Most recently, The Kroger Co. announced changes to its long-term strategy at its annual investor day Nov. 5, including providing more fresh food options. The grocery chain said Nov. 19, for instance, that it would work with a German company to grow produce hydroponically at two of its stores in Washington state as part of a pilot.

The Cincinnati-based chain also said Nov. 18 that it would locate an order fulfillment center in Wisconsin — its sixth to be operated with British grocer Ocado Group PLC. Kroger did not provide a timeline for starting construction on the facility.

Grocery sales continued to drive e-commerce results during Walmart's third quarter. The retailer launched its in-home grocery delivery service Oct. 15 in three U.S. cities.

The highest-value deal during the month to Nov. 14 was Dublin-based Valeo Foods Ltd.'s $82.5 million deal for Matthew Walker, a UK-based brand that makes Christmas puddings and other baked goods. Valeo bought the brand from 2 Sisters Food Group Ltd., a British poultry processor.

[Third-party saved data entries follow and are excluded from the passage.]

theorem stageReadOp_key : stageReadOp.Keeps := by
  unfold Op.Keeps stageReadOp; (try trivial); (try (intro r s; (try simp only []); (repeat' (first | (refine keepsR_bind _ _ _ ?_; intro _) | split) <;> (try simp only [keepsR_ok, keepsR_error]))))

theorem basteBeginOp_key : basteBeginOp.Keeps := by
  unfold Op.Keeps basteBeginOp; (try trivial); (try (intro r s; (try simp only []); (repeat' (first | (refine keepsR_bind _ _ _ ?_; intro _) | split) <;> (try simp only [↓State.key_mk, ↓State.key_fold, keepsR_ok]))))

theorem basteAbortOp_key : basteAbortOp.Keeps := by
  unfold Op.Keeps basteAbortOp; (try trivial); (try (intro r s; (try simp only []); (repeat' (first | (refine keepsR_bind _ _ _ ?_; intro _) | split) <;> (try simp only [↓State.key_mk, ↓State.key_fold, keepsR_ok]))))

theorem State.startAdmission_key : ∀ a b c d s t, State.startAdmission a b c d s = .ok t → t.2.key = s.key := by
  intro a b c d s t e
  unfold State.startAdmission at e
  simp only [bind, Except.bind] at e
  (repeat' split at e) <;> first | (cases e; done) | (cases e; exact State.startJob_key 0x0201 a b s)

theorem admitOp_key : admitOp.Keeps := by
  unfold Op.Keeps admitOp
  intro r s
  simp only [bind, Except.bind]
  split
  · exact keepsR_error _ _ ▸ trivial
  · rename_i x e
    rw [keepsR_ok]
    exact State.startAdmission_key _ _ _ _ _ _ e

theorem pressConfigOp_key : pressConfigOp.Keeps := by
  unfold Op.Keeps pressConfigOp; (try trivial); (try (intro r s; (try simp only []); (repeat' (first | (refine keepsR_bind _ _ _ ?_; intro _) | split) <;> (try simp only [↓State.key_mk, ↓State.key_fold, keepsR_ok, keepsR_error]))))

theorem admitReportOp_key : admitReportOp.Keeps := by
  unfold Op.Keeps admitReportOp; (try trivial); (try (intro r s; (try simp only []); (repeat' (first | (refine keepsR_bind _ _ _ ?_; intro _) | split) <;> (try simp only [keepsR_ok, keepsR_error]))))

theorem execSetFrame_key : ∀ x0 s, Keeps s.key (execSetFrame x0 s) := by
  exact fun r s => hostCommand_key _ r s setFrameOp_key

theorem execSetEnvelope_key : ∀ x0 s, Keeps s.key (execSetEnvelope x0 s) := by
  exact fun r s => hostCommand_key _ r s setEnvelopeOp_key

theorem execSetRole_key : ∀ x0 s, Keeps s.key (execSetRole x0 s) := by
  exact fun r s => hostCommand_key _ r s setRoleOp_key

theorem execPairDefine_key : ∀ x0 s, Keeps s.key (execPairDefine x0 s) := by
  exact fun r s => hostCommand_key _ r s pairDefineOp_key

theorem execStageRead_key : ∀ x0 s, Keeps s.key (execStageRead x0 s) := by
  exact fun r s => hostCommand_key _ r s stageReadOp_key

theorem execBasteBegin_key : ∀ x0 s, Keeps s.key (execBasteBegin x0 s) := by
  exact fun r s => hostCommand_key _ r s basteBeginOp_key

theorem execBasteAbort_key : ∀ x0 s, Keeps s.key (execBasteAbort x0 s) := by
  exact fun r s => hostCommand_key _ r s basteAbortOp_key

theorem execAdmit_key : ∀ x0 s, Keeps s.key (execAdmit x0 s) := by
  exact fun r s => hostCommand_key _ r s admitOp_key

theorem execPressConfig_key : ∀ x0 s, Keeps s.key (execPressConfig x0 s) := by
  exact fun r s => hostCommand_key _ r s pressConfigOp_key

theorem execAdmitReport_key : ∀ x0 s, Keeps s.key (execAdmitReport x0 s) := by
  exact fun r s => hostCommand_key _ r s admitReportOp_key

theorem State.pressLanes_key : ∀ x0 x1 s, (State.pressLanes x0 x1 s).key = s.key := by
  intros; unfold State.pressLanes; simp only [State.key_ite, State.key_foldl, ite_self, implies_true, State.updLane_key, State.dropLink_key]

Other notable deals during the period included snack-bar maker KIND LLC's purchase of North Carolina-based Creative Snacks Co. LLC. KIND announced the deal for health-focused Creative Snacks on Oct. 15, though it did not disclose the price paid.

Private equity firm Brynwood Partners Management LLC said Oct. 23 that it would purchase Massachusetts-based Joseph's Pasta Company Inc. for an undisclosed amount. Joseph's makes ravioli, gnocchi, sauces and other ingredients for pasta dishes.